Pendant des décennies, les restes squelettiques d’une femme de l’époque romaine découverts près de Beachy Head en Angleterre ont été au centre d’un récit scientifique changeant. Initialement saluée comme la première Britannique noire connue, puis suggérée comme étant d’origine chypriote, les récents progrès du séquençage de l’ADN ont définitivement révélé son ascendance : elle était une femme locale du sud de l’Angleterre. Cette affaire souligne comment la compréhension scientifique évolue avec la technologie et avec quelle facilité les hypothèses peuvent être renversées.

Du « premier Britannique noir » au local d’Eastbourne

L’histoire a commencé en 2012, lorsque le squelette a été redécouvert dans les archives de la mairie d’Eastbourne.

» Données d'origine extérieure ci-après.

-- ==== Sys2Proof/Machine/BestEffort.lean ====
section
/-! DEFINITION. Best-effort work: TENSOR_RUN, gaps, pauses, completion and restart of best-effort Niches (10_work_classes.md R233-R246). -/

namespace Sys2Proof.Machine

/-! ### Regions (R234, R235) -/

/-- The region of a core while no LC Niche runs there. -/
def wholeRegion : Region := { spadBase := 0, spadBytes := Config.spadBytes, banks := List.replicate 4 (0, Config.accUsable) }

/-- The empty region. -/
def emptyRegion : Region := { spadBase := 0, spadBytes := 0, banks := List.replicate 4 (0, 0) }

/-- Best-effort region of a core. -/
def regionOf (s : State) (c : Nat) : Region :=
  if s.isFenced c then emptyRegion
  else match activeArm s with
    | none => wholeRegion
    | some a => if maskBit a.coreMask c then a.regions.getD c emptyRegion else wholeRegion

/-- An entry's demand lies inside a region. -/
def fitsRegion (e : MaqEntry) (r : Region) : Bool :=
  decide (e.spad ≤ r.spadBytes) && r.banks.all (fun b => decide (e.accRows ≤ b.2))

/-! ### TENSOR_RUN (R166, R235, R353) -/

/-- A command from a host ring that this part forwards (03_commands.md R74). -/
def forwards (s : State) (e : JEntry) : Bool := e.remoteTo s.link.chip && e.port = .host

/-- Forward the command, or execute it here. A forwarded command's wait is counted on the executing part (R245). -/
def runForwardable (j op : Nat) (s : State) (body : JEntry → State → State) : State :=
  match s.entry? j with
  | none => s
  | some e => if mayBegin s j op && (staticCheck s.link.chip e).isNone && forwards s e then forwardCmd e s else runCmd j op s body

/-- Two byte ranges share a byte. -/
def rangesMeet (a n b m : Nat) : Bool := decide (a < b + m) && decide (b < a + n) && decide (0 < n) && decide (0 < m)

/-- Status with which a TENSOR_RUN ends when its execution would begin; none when it runs. Its input and output lie in the interleaved space
(11_memory.md R253). -/
def tensorCheck (s : State) (e : JEntry) : Option Nat :=
  match tfind s.maquettes e.ctx with
  | none => some stBadContext
  | some m =>
    match m.pkg.entries[(e.param 5).toNat]? with
    | none => some stBadParam
    | some x =>
      let batch := (e.param 4).toNat
      if decide (x.kind ≠ .bestEffort) || decide (batch > x.maxBatch) then some stBadParam
      else if decide (spaceBytes s.dram < e.param64 0 + batch * x.inBytes) || decide (spaceBytes s.dram < e.param64 2 + batch * x.outBytes) then
        some stBadParam
      else if rangesMeet (e.param64 0) (batch * x.inBytes) (e.param64 2) (batch * x.outBytes) then some stBadParam
      else if (List.range Config.cores).all (fun c => s.isFenced c || !fitsRegion x (regionOf s c)) then some stArmResource
      else none

/-- TENSOR_RUN (0x30). -/
def doTensorRun (j : Nat) (s : State) : State :=
  runForwardable j 0x30 s (fun e s =>
    match tensorCheck s e with
    | some st => finish j st [] s
    | none =>
      if ((beEntry s e.ctx (e.param 5).toNat).map (·.niches)).getD [] = [] then finish j stOk [0, 0] s
      else { s with jobs := s.jobs ++ [
        { j := j, sess := none, maq := e.ctx, entry := (e.param 5).toNat, next := 0, core := none, engine := none, again := false, running := none,
          paused := false, tiles := 0, startAt := 0, runAt := 0, pausedAt := 0, pausedTicks := 0, readyAt := s.now, preempt := 0, aborts := 0,
          base := 0, rowBase := 0 }] })

/-! ### Jobs -/

/-- Two descriptions of one job. -/
def BeJob.is (a b : BeJob) : Bool := decide (a.j = b.j) && decide (a.sess = b.sess)

/-- Change a job. -/
def modJob (b : BeJob) (f : BeJob → BeJob) (s : State) : State := { s with jobs := s.jobs.map (fun x => if x.is b then f x else x) }

/-- End a job. A TENSOR_RUN's final completion carries the ticks from start to end and the pre-emptions suffered; a session's unit is done. -/
def endJob (b : BeJob) (status : Nat) (s : State) : State :=
  let s := { s with jobs := s.jobs.filter (fun x => !x.is b) }
  match b.sess with
  | some n => endUnit n status s
  | none => finish b.j status (if status = stOk then [w32 (s.now - b.startAt), w32 b.preempt] else []) s

/-- Client a job is counted under: its command's, or, of a fed append, that of the SEQ_OPEN (R245). -/
def jobClient (s : State) (b : BeJob) : Option Nat :=
  match b.sess with
  | none => (s.entry? b.j).map (·.client)
  | some n => match (s.session n).work.bind (·.j) with
    | some j => (s.entry? j).map (·.client)
    | none => some (s.session n).client

/-- Change the accounts of a job's client. -/
def accountJob (b : BeJob) (f : Account → Account) (s : State) : State :=
  match jobClient s b with
  | some cl => account cl f s
  | none => s

/-- One pre-emption suffered (R241, R245, Table 16.2). -/
def countPreempt (b : BeJob) (s : State) : State :=
  let s := modJob b (fun x => { x with preempt := x.preempt + 1 }) s
  let s := match b.core with | some c => count (ctrCore c 20) 1 s | none => s
  accountJob b (fun a => { a with preempt := satAdd 32 a.preempt 1 }) s

/-- A Niche in progress is placed again from its first tile (R236). -/
def restartNiche (b : BeJob) (s : State) : State :=
  if b.running.isNone then s
  else countPreempt b (modJob b (fun x => { x with running := none, paused := false, tiles := 0, readyAt := s.now }) s)

/-- The job runs again from its first Niche, on any core (R348, R353). -/
def restartJob (b : BeJob) (s : State) : State :=
  modJob b (fun x => { x with next := 0, core := none, engine := none, again := decide (x.startAt ≠ 0), running := none, paused := false, tiles := 0,
                              readyAt := s.now }) s

/-- A session's unit is stopped on a unit of the part: what its peers still answer is discarded while that unit is under reset (12_links.md Table 12.7). -/
def stopWork (u : UnitId) (n : Nat) (s : State) : State := s.modSession n (fun x => { x with work := x.work.map (fun w => { w with stopped := some u }) })

/-- A session's unit runs again from its first Niche, on the engine that has it. -/
def restartUnit (b : BeJob) (s : State) : State :=
  let s := match b.running, b.sess with | some u, some n => stopWork u n s | _, _ => s
  modJob b (fun x => { x with next := 0, running := none, paused := false, tiles := 0, readyAt := s.now, aborts := 1 }) s

/-- The abort of a best-effort Niche (Table 15.4): of a TENSOR_RUN it runs again once, of a session the whole unit does; a second abort of that Niche or
unit ends the job. -/
def abortJob (b : BeJob) (status : Nat) (s : State) : State :=
  if b.aborts ≠ 0 then endJob b status s
  else if b.sess.isSome then restartUnit b s
  else modJob b (fun x => { x with aborts := 1 }) (restartNiche b s)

La datation au radiocarbone a placé sa mort entre 129 et 311 après JC, pendant l’occupation romaine de la Grande-Bretagne. Les premières analyses médico-légales du crâne ont conduit à des spéculations sur les origines de l’Afrique subsaharienne, une théorie qui a gagné du terrain auprès du public, notamment grâce à une plaque commémorative érigée en 2016.

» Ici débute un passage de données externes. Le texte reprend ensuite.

-- ==== Sys2Proof/Machine/Sequence.lean ====
section
/-! DEFINITION. Sequence sessions: SEQ_OPEN, SEQ_APPEND, SEQ_STEP, SEQ_CLOSE, fed appends, SEQ triggers, COLLECTIVE, key-value pages
(09_sequence.md R217-R232, 12_links.md R293). What a run of a model's entries yields comes with the command. -/

namespace Sys2Proof.Machine

/-! ### Models and parameters (R217, R218) -/

/-- Maquette entry of a session model bound in the active Armature. -/
def modelEntry (s : State) (model : Nat) : Option MaqEntry :=
  (activeArm s).bind (fun a => (modelBinding a model).bind (fun b => beEntry s b.2.maq b.2.entry))

/-- Fields of SEQ_OPEN (Table 9.1). -/
structure SeqArgs where
  model : Nat
  outRing : Nat
  be : Bool
  slide : Bool
  tMax : Nat
  feedEn : Bool
  feedSlot : Nat
  feedOutput : Nat
  autoSteps : Nat
  spread : Nat
deriving DecidableEq, Repr, Inhabited

/-- Read the parameters. -/
def SeqArgs.ofEntry (e : JEntry) : SeqArgs :=
  let p := e.param
  { model := fld (p 0) 23 16, outRing := fld (p 0) 14 12, be := bit (p 0) 11, slide := bit (p 0) 10, tMax := (p 1).toNat, feedEn := bit (p 2) 31,
    feedSlot := fld (p 2) 22 16, feedOutput := fld (p 2) 15 0, autoSteps := fld (p 3) 15 0, spread := join64 (p 4) (p 5) }

/-- T_max is 256-65,536, a multiple of 256 (09_sequence.md Table 9.1). -/
def tMaxOk (t : Nat) : Bool := inRange t 256 65536 && decide (t % 256 = 0)

/-- PARAM index of the first field out of range. -/
def SeqArgs.bad (s : State) (a : SeqArgs) : Option Nat :=
  ([(0, (modelEntry s a.model).isSome), (1, tMaxOk a.tMax), (3, decide (a.autoSteps ≤ 1024))].find?
    (fun x => !x.2)).map (·.1)
where
  /-- bounds -/
  inRange (n lo hi : Nat) : Bool := decide (lo ≤ n) && decide (n ≤ hi)

/-! ### Heads over parts (R229) -/

/-- Heads that live on a chip. -/
def headsOn (spread chip heads : Nat) : List Nat :=
  let l := spreadChips spread
  if l.isEmpty then List.range heads else (List.range heads).filter (fun h => decide (l.getD (h % l.length) 64 = chip))

/-- Send a COLLECTIVE to a peer, under a journal position of its own and the session's client; its COMPLETION is awaited (R245, Table 12.6). -/
def sendCollective (n kind : Nat) (ps : List Word) (peer : Nat) (s : State) : State :=
  let x := s.session n
  let s := { s with jpos := s.jpos + 1 }
  let hdr : List Word := [dw [(1, 25, 24), (x.client, 23, 16), (0x62, 7, 0)], 0, dw [(x.gen, 23, 16), (n, 15, 0)], 0]
  let pkt := hdr ++ [dw [(kind, 3, 0)]] ++ ps ++ List.replicate (27 - ps.length) 0
  let s := s.modSession n (fun x => { x with colls := x.colls ++ [(peer, s.jpos, false)] })
  sendSeq peer (if x.be then 2 else 1) 0x01 n x.gen (w32 s.jpos) 0 pkt s

/-- The collective of a step or append chunk to every peer, then the SCATTER of the first layer; with no peers every layer counts as gathered
(R293). -/
def sendUnit (n kind positions : Nat) (s : State) : State :=
  let x := s.session n
  let peers := peersOf s x.spread
  let layers := (x.work.map (·.layers)).getD 0
  if peers.isEmpty then s.modSession n (fun x => { x with work := x.work.map (fun w => { w with layer := w.layers }) })
  else
    let id := x.stepId + 1
    let s := s.modSession n (fun x => { x with stepId := id, colls := [], gathers := [], headRows := [] })
    let s := forAll peers (sendCollective n kind [0, w32 x.tCtx, w32 id, w32 positions, 0]) s
    if layers = 0 then s else scatterLayer n 0 s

Cependant, les premiers tests ADN ont mis en doute cette affirmation, suggérant une possible origine chypriote. Les preuves n’étaient pas concluantes, mais suffisantes pour soulever des questions. Comme le dit le Dr Selina Brace du Musée d’histoire naturelle : « Elle a fait tout un voyage ». La plaque a finalement été retirée suite à un vote du conseil paroissial.

Le rôle de l’évolution de la technologie

La réponse définitive est venue avec l’application de la technologie de capture, qui permet aux scientifiques de récupérer de minuscules fragments d’ADN ancien et de reconstruire des profils génétiques plus complets. Cette méthode a donné une couverture d’ADN dix fois meilleure que les tentatives précédentes. Les résultats étaient sans ambiguïté : Beachy Head Woman descendait de la population britannique indigène du sud de l’Angleterre de l’époque romaine.

Il ne s’agit pas simplement d’une correction d’une attribution historique, mais d’une démonstration de comment la science progresse. Les premières tentatives de classification de l’ascendance reposaient fortement sur la morphologie du crâne, une méthode maintenant reconnue comme peu fiable en raison du chevauchement des variations faciales entre les populations.

Au-delà de l’identité : ce que cela signifie

La femme avait environ 18 à 25 ans, mesurait 1,50 mètre et portait une fracture guérie suite à une grave blessure à la jambe. L’analyse isotopique suggère que son régime alimentaire était principalement composé de fruits de mer, ce qui indique qu’elle vivait dans la région.

Le cas de Beachy Head Woman souligne que les récits historiques ne sont pas figés mais sont sujets à révision à mesure que de nouvelles preuves émergent. Plus important encore, cela souligne la nécessité de l’humilité scientifique et l’obligation de corriger les erreurs du passé. Comme le conclut le Dr Brace, “Cela ne modifie pas l’histoire de la Grande-Bretagne. Cela modifie simplement son histoire, et nous lui devions de corriger cela.”